The move scales far past toy curves. A convolutional neural network takes a flat image and lifts it into a tall stack of feature maps — dozens, then hundreds, of parallel channels, each responding to a different pattern: edges, then textures, then eyes and wheels. The picture climbs into a high-dimensional space where "cat" and "dog" finally pull apart, exactly like the XOR points did.

And it reaches well beyond pixels. Think of the climate — a fantastically complicated function from conditions today to weather tomorrow, far too tangled to write down by hand. A neural network, with enough expressive capacity, can approximate that function: feed it the swirling state of the atmosphere and it learns the high-dimensional mapping that classical equations struggle to solve in time. The same instinct — when the function is too complex, use something expressive enough to represent it — is now reshaping weather and climate prediction.

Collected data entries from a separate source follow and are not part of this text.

/-- RO, R438 -/
def FLT_AGE_STATUS_SLACK_PS (i : Nat) : Field := ⟨0xB00A0, i, 0, 16, 0, .ro⟩
/-- RO, R438 -/
def FLT_AGE_STATUS_LOSS_PS (i : Nat) : Field := ⟨0xB00A0, i, 16, 16, 0, .ro⟩
/-- RO, R438 -/
def FLT_AGE_STATUS_LAST_SEC (i : Nat) : Field := ⟨0xB00A0, i, 32, 32, 0, .ro⟩

/-- RO, R438 -/
def FLT_RPR_STATUS_ENTRIES : Field := ⟨0xB00A8, 0, 0, 12, 0, .ro⟩
/-- RO, R438 -/
def FLT_RPR_STATUS_GEN : Field := ⟨0xB00A8, 0, 16, 32, 0, .ro⟩
/-- RO, R438 -/
def FLT_RPR_STATUS_FREE : Field := ⟨0xB00A8, 0, 48, 12, 0, .ro⟩
/-- RO, R438 -/
def FLT_RPR_STATUS_VALID : Field := ⟨0xB00A8, 0, 60, 1, 0, .ro⟩

/-- RW, R438 -/
def FLT_RPR_SEL_INDEX : Field := ⟨0xB00B0, 0, 0, 12, 0, .rw⟩

/-- WO, R438 -/
def FLT_RPR_CTRL_ESEQ : Field := ⟨0xB00B8, 0, 0, 32, 0, .wo⟩
/-- WO, R438 -/
def FLT_RPR_CTRL_GO : Field := ⟨0xB00B8, 0, 32, 1, 0, .wo⟩

/-- RO, R438 -/
def FLT_LOG_DATA_DATA (i : Nat) : Field := ⟨0xB0100, i, 0, 64, 0, .ro⟩

/-- RO, R438 -/
def FLT_RPR_DATA_DATA (i : Nat) : Field := ⟨0xB0140, i, 0, 64, 0, .ro⟩

/-- RO, R438 -/
def FLT_DRV_CLUSTER_STATE (i : Nat) : Field := ⟨0xB0200, i, 0, 2, 0, .ro⟩
/-- RO, R438 -/
def FLT_DRV_CLUSTER_IN_SERVICE (i : Nat) : Field := ⟨0xB0200, i, 2, 6, 32, .ro⟩
/-- RO, R438 -/
def FLT_DRV_CLUSTER_RETIRED (i : Nat) : Field := ⟨0xB0200, i, 8, 33, 0, .ro⟩

/-! #### Chapter 14, power -/

/-- RWS, R467 -/
def PWR_CFG_GASP_EN : Field := ⟨0xC0000, 0, 0, 1, 1, .rws⟩
/-- RWS, R467 -/
def PWR_CFG_PF_FILT_US : Field := ⟨0xC0000, 0, 8, 8, 2, .rws⟩
/-- RWS, R467 -/
def PWR_CFG_ARM_MV : Field := ⟨0xC0000, 0, 16, 16, 44000, .rws⟩
/-- RWS, R467 -/
def PWR_CFG_WARN_MV : Field := ⟨0xC0000, 0, 32, 16, 30000, .rws⟩
/-- RWS, R467 -/
def PWR_CFG_FLUSH_LIMIT_MS : Field := ⟨0xC0000, 0, 48, 8, 15, .rws⟩
/-- RWS, R467 -/
def PWR_CFG_TEST_DROP : Field := ⟨0xC0000, 0, 56, 8, 20, .rws⟩

/-- RO, R467 -/
def PWR_STATUS_FLUSH : Field := ⟨0xC0008, 0, 0, 3, 0, .ro⟩
/-- RO, R467 -/
def PWR_STATUS_MAIN_OK : Field := ⟨0xC0008, 0, 3, 1, 0, .ro⟩
/-- RO, R467 -/
def PWR_STATUS_CELL_OK : Field := ⟨0xC0008, 0, 4, 1, 0, .ro⟩
/-- RO, R467 -/
def PWR_STATUS_NEXT_SLOT : Field := ⟨0xC0008, 0, 5, 1, 0, .ro⟩
/-- RO, R467 -/
def PWR_STATUS_CELL_MV : Field := ⟨0xC0008, 0, 16, 16, 0, .ro⟩
/-- RO, R467 -/
def PWR_STATUS_GEN : Field := ⟨0xC0008, 0, 32, 32, 0, .ro⟩

/-- W1C, R467 -/
def PWR_EVENT_GASP : Field := ⟨0xC0010, 0, 0, 1, 0, .w1c⟩
/-- W1C, R467 -/
def PWR_EVENT_SEALED : Field := ⟨0xC0010, 0, 1, 1, 0, .w1c⟩
/-- W1C, R467 -/
def PWR_EVENT_CUT : Field := ⟨0xC0010, 0, 2, 1, 0, .w1c⟩
/-- W1C, R467 -/
def PWR_EVENT_INCOMPLETE : Field := ⟨0xC0010, 0, 3, 1, 0, .w1c⟩
/-- W1C, R467 -/
def PWR_EVENT_UNARMED_GASP : Field := ⟨0xC0010, 0, 4, 1, 0, .w1c⟩
/-- W1C, R467 -/
def PWR_EVENT_CELL_LOW : Field := ⟨0xC0010, 0, 5, 1, 0, .w1c⟩
/-- W1C, R467 -/
def PWR_EVENT_CELL_TEST_FAIL : Field := ⟨0xC0010, 0, 6, 1, 0, .w1c⟩
/-- W1C, R467 -/
def PWR_EVENT_DOM_REFUSED : Field := ⟨0xC0010, 0, 7, 1, 0, .w1c⟩
/-- W1C, R467 -/
def PWR_EVENT_SLOT_TRIP : Field := ⟨0xC0010, 0, 8, 1, 0, .w1c⟩
/-- W1C, R467 -/
def PWR_EVENT_SLOT_CTRL_TRIP : Field := ⟨0xC0010, 0, 9, 1, 0, .w1c⟩
/-- W1C, R467 -/
def PWR_EVENT_SLOT_FAULTED : Field := ⟨0xC0010, 0, 10, 1, 0, .w1c⟩
/-- W1C, R467 -/
def PWR_EVENT_SLOT_DRAIN_FAIL : Field := ⟨0xC0010, 0, 11, 1, 0, .w1c⟩
/-- W1C, R467 -/
def PWR_EVENT_SLOT_FLT_UNEXPECTED : Field := ⟨0xC0010, 0, 12, 1, 0, .w1c⟩
/-- W1C, R467 -/
def PWR_EVENT_FLASH_FAIL : Field := ⟨0xC0010, 0, 13, 1, 0, .w1c⟩

/-- RO, R467 -/
def PWR_FLUSH_STATUS_RESULT : Field := ⟨0xC0018, 0, 0, 2, 0, .ro⟩
/-- RO, R467 -/
def PWR_FLUSH_STATUS_MAIN_BACK : Field := ⟨0xC0018, 0, 2, 1, 0, .ro⟩
/-- RO, R467 -/
def PWR_FLUSH_STATUS_UNFLUSHED : Field := ⟨0xC0018, 0, 8, 24, 0, .ro⟩
/-- RO, R467 -/
def PWR_FLUSH_STATUS_GEN : Field := ⟨0xC0018, 0, 32, 32, 0, .ro⟩

/-- WO, R467 -/
def PWR_CTRL_CELL_TEST : Field := ⟨0xC0020, 0, 0, 1, 0, .wo⟩

/-- WO, R467 -/
def PWR_DOM_CTRL_DOMAIN : Field := ⟨0xC0028, 0, 0, 8, 0, .wo⟩
/-- WO, R467 -/
def PWR_DOM_CTRL_TARGET : Field := ⟨0xC0028, 0, 8, 2, 0, .wo⟩
/-- WO, R467 -/
def PWR_DOM_CTRL_GO : Field := ⟨0xC0028, 0, 10, 1, 0, .wo⟩

/-- RW, R467 -/
def PWR_DOM_SEL_DOMAIN : Field := ⟨0xC0030, 0, 0, 8, 0, .rw⟩

/-- RWS, R467 -/
def PWR_DOM_CFG_FBB (i : Nat) : Field := ⟨0xC0038, i, 0, 2, 0, .rws⟩
/-- RWS, R467 -/
def PWR_DOM_CFG_WA (i : Nat) : Field := ⟨0xC0038, i, 2, 1, 1, .rws⟩
/-- RWS, R467 -/
def PWR_DOM_CFG_RA (i : Nat) : Field := ⟨0xC0038, i, 3, 1, 1, .rws⟩
/-- RWS, R467 -/
def PWR_DOM_CFG_RBB (i : Nat) : Field := ⟨0xC0038, i, 4, 2, 1, .rws⟩
/-- RWS, R467 -/
def PWR_DOM_CFG_RET_MV (i : Nat) : Field := ⟨0xC0038, i, 8, 8, 55, .rws⟩
/-- RWS, R467 -/
def PWR_DOM_CFG_OFF_OK (i : Nat) : Field := ⟨0xC0038, i, 16, 1, 1, .rws⟩

/-- RO, R467 -/
def PWR_DOM_STATUS_STATE (i : Nat) : Field := ⟨0xC0040, i, 0, 2, 0, .ro⟩
/-- RO, R467 -/
def PWR_DOM_STATUS_BUSY (i : Nat) : Field := ⟨0xC0040, i, 2, 1, 0, .ro⟩
/-- RO, R467 -/
def PWR_DOM_STATUS_TARGET (i : Nat) : Field := ⟨0xC0040, i, 3, 2, 0, .ro⟩
/-- RO, R467 -/
def PWR_DOM_STATUS_PENDING (i : Nat) : Field := ⟨0xC0040, i, 5, 1, 0, .ro⟩
/-- RO, R467 -/
def PWR_DOM_STATUS_PEND_TGT (i : Nat) : Field := ⟨0xC0040, i, 6, 2, 0, .ro⟩
/-- RO, R467 -/
def PWR_DOM_STATUS_LAST_REFUSE (i : Nat) : Field := ⟨0xC0040, i, 8, 3, 0, .ro⟩

/-- RC, R467 -/
def PWR_DOM_REFUSE_BUSY (i : Nat) : Field := ⟨0xC0048, i, 0, 16, 0, .rc⟩
/-- RC, R467 -/
def PWR_DOM_REFUSE_DEPEND (i : Nat) : Field := ⟨0xC0048, i, 16, 16, 0, .rc⟩
/-- RC, R467 -/
def PWR_DOM_REFUSE_POLICY (i : Nat) : Field := ⟨0xC0048, i, 32, 16, 0, .rc⟩
/-- RC, R467 -/
def PWR_DOM_REFUSE_OTHER (i : Nat) : Field := ⟨0xC0048, i, 48, 16, 0, .rc⟩

/-- RWS, R467 -/
def SLOT_CFG_TRIP_N : Field := ⟨0xC0050, 0, 0, 2, 2, .rws⟩
/-- RWS, R467 -/
def SLOT_CFG_RETRY_MAX : Field := ⟨0xC0050, 0, 2, 2, 0, .rws⟩
/-- RWS, R467 -/
def SLOT_CFG_BACKOFF_MS : Field := ⟨0xC0050, 0, 4, 12, 100, .rws⟩
/-- RWS, R467 -/
def SLOT_CFG_ISNS_LSB_MA : Field := ⟨0xC0050, 0, 16, 8, 25, .rws⟩
/-- RWS, R467 -/
def SLOT_CFG_REC_RING : Field := ⟨0xC0050, 0, 24, 16, 0, .rws⟩
/-- RWS, R467 -/
def SLOT_CFG_REC_EN : Field := ⟨0xC0050, 0, 40, 1, 0, .rws⟩

/-- WO, R467 -/
def SLOT_CTRL_SLOT : Field := ⟨0xC0058, 0, 0, 4, 0, .wo⟩
/-- WO, R467 -/
def SLOT_CTRL_OP : Field := ⟨0xC0058, 0, 4, 3, 0, .wo⟩

/-- RWS, R467 -/
def SLOT_ENV0_RAMP_US (i : Nat) : Field := ⟨0xC0100, i, 0, 16, 8000, .rws⟩
/-- RWS, R467 -/
def SLOT_ENV0_I_RAMP0 (i : Nat) : Field := ⟨0xC0100, i, 16, 12, 80, .rws⟩
/-- RWS, R467 -/
def SLOT_ENV0_I_RAMP1 (i : Nat) : Field := ⟨0xC0100, i, 32, 12, 480, .rws⟩
/-- RWS, R467 -/
def SLOT_ENV0_I_ON (i : Nat) : Field := ⟨0xC0100, i, 48, 12, 3400, .rws⟩

/-- RWS, R467 -/
def SLOT_ENV1_REF_TGT (i : Nat) : Field := ⟨0xC0108, i, 0, 10, 1023, .rws⟩
/-- RWS, R467 -/
def SLOT_ENV1_I_OFF (i : Nat) : Field := ⟨0xC0108, i, 16, 12, 40, .rws⟩
/-- RWS, R467 -/
def SLOT_ENV1_DRAIN_US (i : Nat) : Field := ⟨0xC0108, i, 32, 16, 2000, .rws⟩

/-- RO, R467 -/
def SLOT_STATUS_STATE (i : Nat) : Field := ⟨0xC0110, i, 0, 3, 0, .ro⟩
/-- RO, R467 -/
def SLOT_STATUS_OWNER (i : Nat) : Field := ⟨0xC0110, i, 3, 1, 0, .ro⟩
/-- RO, R467 -/
def SLOT_STATUS_EN_SENSE (i : Nat) : Field := ⟨0xC0110, i, 4, 1, 0, .ro⟩
/-- RO, R467 -/
def SLOT_STATUS_FLT_SENSE (i : Nat) : Field := ⟨0xC0110, i, 5, 1, 0, .ro⟩
/-- RO, R467 -/
def SLOT_STATUS_TRIPS (i : Nat) : Field := ⟨0xC0110, i, 6, 2, 0, .ro⟩
/-- RO, R467 -/
def SLOT_STATUS_LAST_CAUSE (i : Nat) : Field := ⟨0xC0110, i, 8, 3, 0, .ro⟩
/-- RO, R467 -/
def SLOT_STATUS_I_NOW (i : Nat) : Field := ⟨0xC0110, i, 16, 12, 0, .ro⟩
/-- RO, R467 -/
def SLOT_STATUS_REF_NOW (i : Nat) : Field := ⟨0xC0110, i, 32, 10, 0, .ro⟩

/-- RC, R467 -/
def SLOT_COUNT_TRIPS (i : Nat) : Field := ⟨0xC0118, i, 0, 16, 0, .rc⟩
/-- RC, R467 -/
def SLOT_COUNT_CTRL_TRIPS (i : Nat) : Field := ⟨0xC0118, i, 16, 16, 0, .rc⟩
/-- RC, R467 -/
def SLOT_COUNT_RETRIES (i : Nat) : Field := ⟨0xC0118, i, 32, 16, 0, .rc⟩
/-- RC, R467 -/
def SLOT_COUNT_FLT_UNEXPECTED (i : Nat) : Field := ⟨0xC0118, i, 48, 16, 0, .rc⟩

/-! #### Chapter 15, start-up and configuration -/

/-- RO, R495 -/
def CFG_STATUS_STATE : Field := ⟨0x0, 0, 0, 3, 0, .ro⟩
/-- RO, R495 -/
def CFG_STATUS_REASON : Field := ⟨0x0, 0, 3, 3, 0, .ro⟩
/-- RO, R495 -/
def CFG_STATUS_TWIN_SEL : Field := ⟨0x0, 0, 6, 1, 0, .ro⟩
/-- RO, R495 -/
def CFG_STATUS_AGG_ID : Field := ⟨0x0, 0, 16, 14, 0, .ro⟩

/-- RO, R495 -/
def CFG_IMG_INFO_CODE0 : Field := ⟨0x8, 0, 0, 4, 0, .ro⟩
/-- RO, R495 -/
def CFG_IMG_INFO_CODE1 : Field := ⟨0x8, 0, 4, 4, 0, .ro⟩
/-- RO, R495 -/
def CFG_IMG_INFO_LIVE : Field := ⟨0x8, 0, 8, 2, 3, .ro⟩
/-- RO, R495 -/
def CFG_IMG_INFO_GEN0 : Field := ⟨0x8, 0, 16, 24, 0, .ro⟩
/-- RO, R495 -/
def CFG_IMG_INFO_GEN1 : Field := ⟨0x8, 0, 40, 24, 0, .ro⟩

/-- W1C, R495 -/
def CFG_EVENT_SLOT0_BAD : Field := ⟨0x10, 0, 0, 1, 0, .w1c⟩
/-- W1C, R495 -/
def CFG_EVENT_SLOT1_BAD : Field := ⟨0x10, 0, 1, 1, 0, .w1c⟩
/-- W1C, R495 -/
def CFG_EVENT_HELD : Field := ⟨0x10, 0, 2, 1, 0, .w1c⟩
/-- W1C, R495 -/
def CFG_EVENT_COMMIT_REFUSED : Field := ⟨0x10, 0, 3, 1, 0, .w1c⟩
/-- W1C, R495 -/
def CFG_EVENT_ADOPT_REFUSED : Field := ⟨0x10, 0, 4, 1, 0, .w1c⟩
/-- W1C, R495 -/
def CFG_EVENT_UCFG_DIFF : Field := ⟨0x10, 0, 5, 1, 0, .w1c⟩
/-- W1C, R495 -/
def CFG_EVENT_PUSH_FAIL : Field := ⟨0x10, 0, 6, 1, 0, .w1c⟩
/-- W1C, R495 -/
def CFG_EVENT_PROXY_TMO : Field := ⟨0x10, 0, 7, 1, 0, .w1c⟩
/-- W1C, R495 -/
def CFG_EVENT_APERTURE_VIOL : Field := ⟨0x10, 0, 8, 1, 0, .w1c⟩
/-- W1C, R495 -/
def CFG_EVENT_PROG_FAIL : Field := ⟨0x10, 0, 9, 1, 0, .w1c⟩
/-- W1C, R495 -/
def CFG_EVENT_PCIE_UE : Field := ⟨0x10, 0, 10, 1, 0, .w1c⟩

/-- WO, R495 -/
def CFG_COMMIT_GO : Field := ⟨0x18, 0, 0, 1, 0, .wo⟩

/-- RO, R495 -/
def CFG_COMMIT_STATUS_PENDING : Field := ⟨0x20, 0, 0, 1, 0, .ro⟩
/-- RO, R495 -/
def CFG_COMMIT_STATUS_REASON : Field := ⟨0x20, 0, 8, 3, 0, .ro⟩
/-- RO, R495 -/
def CFG_COMMIT_STATUS_OFFSET : Field := ⟨0x20, 0, 11, 21, 0, .ro⟩
/-- RO, R495 -/
def CFG_COMMIT_STATUS_TICK : Field := ⟨0x20, 0, 32, 32, 0, .ro⟩

/-- RW, R495 -/
def CFG_LIVE_SEL_OFFSET : Field := ⟨0x28, 0, 3, 21, 0, .rw⟩

/-- RO, R495 -/
def CFG_LIVE_DATA_VALUE : Field := ⟨0x30, 0, 0, 64, 0, .ro⟩

/-- RW, R495 -/
def CFG_ADOPT_GO : Field := ⟨0x38, 0, 0, 1, 0, .rw⟩
/-- RW, R495 -/
def CFG_ADOPT_WRITE : Field := ⟨0x38, 0, 1, 1, 0, .rw⟩
/-- RW, R495 -/
def CFG_ADOPT_LEN : Field := ⟨0x38, 0, 2, 25, 0, .rw⟩
/-- RO, R495 -/
def CFG_ADOPT_CODE : Field := ⟨0x38, 0, 32, 4, 0, .ro⟩

/-- RW, R495 -/
def CFG_APERTURE_BASE_4G : Field := ⟨0x40, 0, 0, 6, 0, .rw⟩

/-- WO, R495 -/
def CFG_FLASH_CTRL_OP : Field := ⟨0x48, 0, 0, 2, 0, .wo⟩
/-- WO, R495 -/
def CFG_FLASH_CTRL_SLOT : Field := ⟨0x48, 0, 2, 1, 0, .wo⟩
/-- WO, R495 -/
def CFG_FLASH_CTRL_LEN : Field := ⟨0x48, 0, 4, 25, 0, .wo⟩

/-- RO, R495 -/
def CFG_FLASH_STATUS_BUSY : Field := ⟨0x50, 0, 0, 1, 0, .ro⟩
/-- RO, R495 -/
def CFG_FLASH_STATUS_DONE : Field := ⟨0x50, 0, 1, 1, 0, .ro⟩
/-- RO, R495 -/
def CFG_FLASH_STATUS_OK : Field := ⟨0x50, 0, 2, 1, 0, .ro⟩

/-- RO, R495 -/
def CFG_PROXY_STATUS_SLOT : Field := ⟨0x58, 0, 0, 4, 0, .ro⟩
/-- RO, R495 -/
def CFG_PROXY_STATUS_STATUS : Field := ⟨0x58, 0, 8, 8, 0, .ro⟩
/-- RO, R495 -/
def CFG_PROXY_STATUS_ARG : Field := ⟨0x58, 0, 32, 32, 0, .ro⟩

/-- WO, R495 -/
def CFG_UPUSH_SLOT : Field := ⟨0x60, 0, 0, 4, 0, .wo⟩

/-- RO, R495 -/
def CFG_UCFG_STATUS_DONE : Field := ⟨0x68, 0, 0, 16, 0, .ro⟩
/-- RO, R495 -/
def CFG_UCFG_STATUS_BUSY : Field := ⟨0x68, 0, 16, 16, 0, .ro⟩
/-- RO, R495 -/
def CFG_UCFG_STATUS_DIFF : Field := ⟨0x68, 0, 32, 16, 0, .ro⟩

end Sys2Proof.Machine
end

One last example, because it's a beautiful twist. When researchers tried to teach a small network to represent a detailed 3D scene — the idea behind NeRF — it came out hopelessly blurry. The network simply couldn't capture the sharp, high-frequency detail from raw (x, y, z) coordinates.
The fix was pure expressivity, applied to the input. Before the coordinates ever reach the network, lift them into a high-dimensional bouquet of sines and cosines at many frequencies — Fourier features. In that richer space the network can finally see fine detail, and the blur snaps into crisp, photographic sharpness. They didn't make the network bigger; they made the input more expressive, and that was enough.

That's the whole idea, and it's a hopeful one. The next time a problem in AI looks genuinely unsolvable — points that won't separate, a curve that won't fit, a function too tangled to write — don't assume it's impossible. Assume, first, that you're asking it in too few dimensions. Lift it. Give it more room. Make it more expressive, and very often the wall you were pushing against simply isn't there anymore.

When a problem won't yield, project it into a higher dimension, where the pattern has room to appear — the XOR plane, the wiggly fit, the wide feed-forward layer, the stack of feature maps. Just remember the dial cuts both ways: lift enough to represent the truth, not so far that you drown in noise. Expressivity and compression are the two hands of the same craft.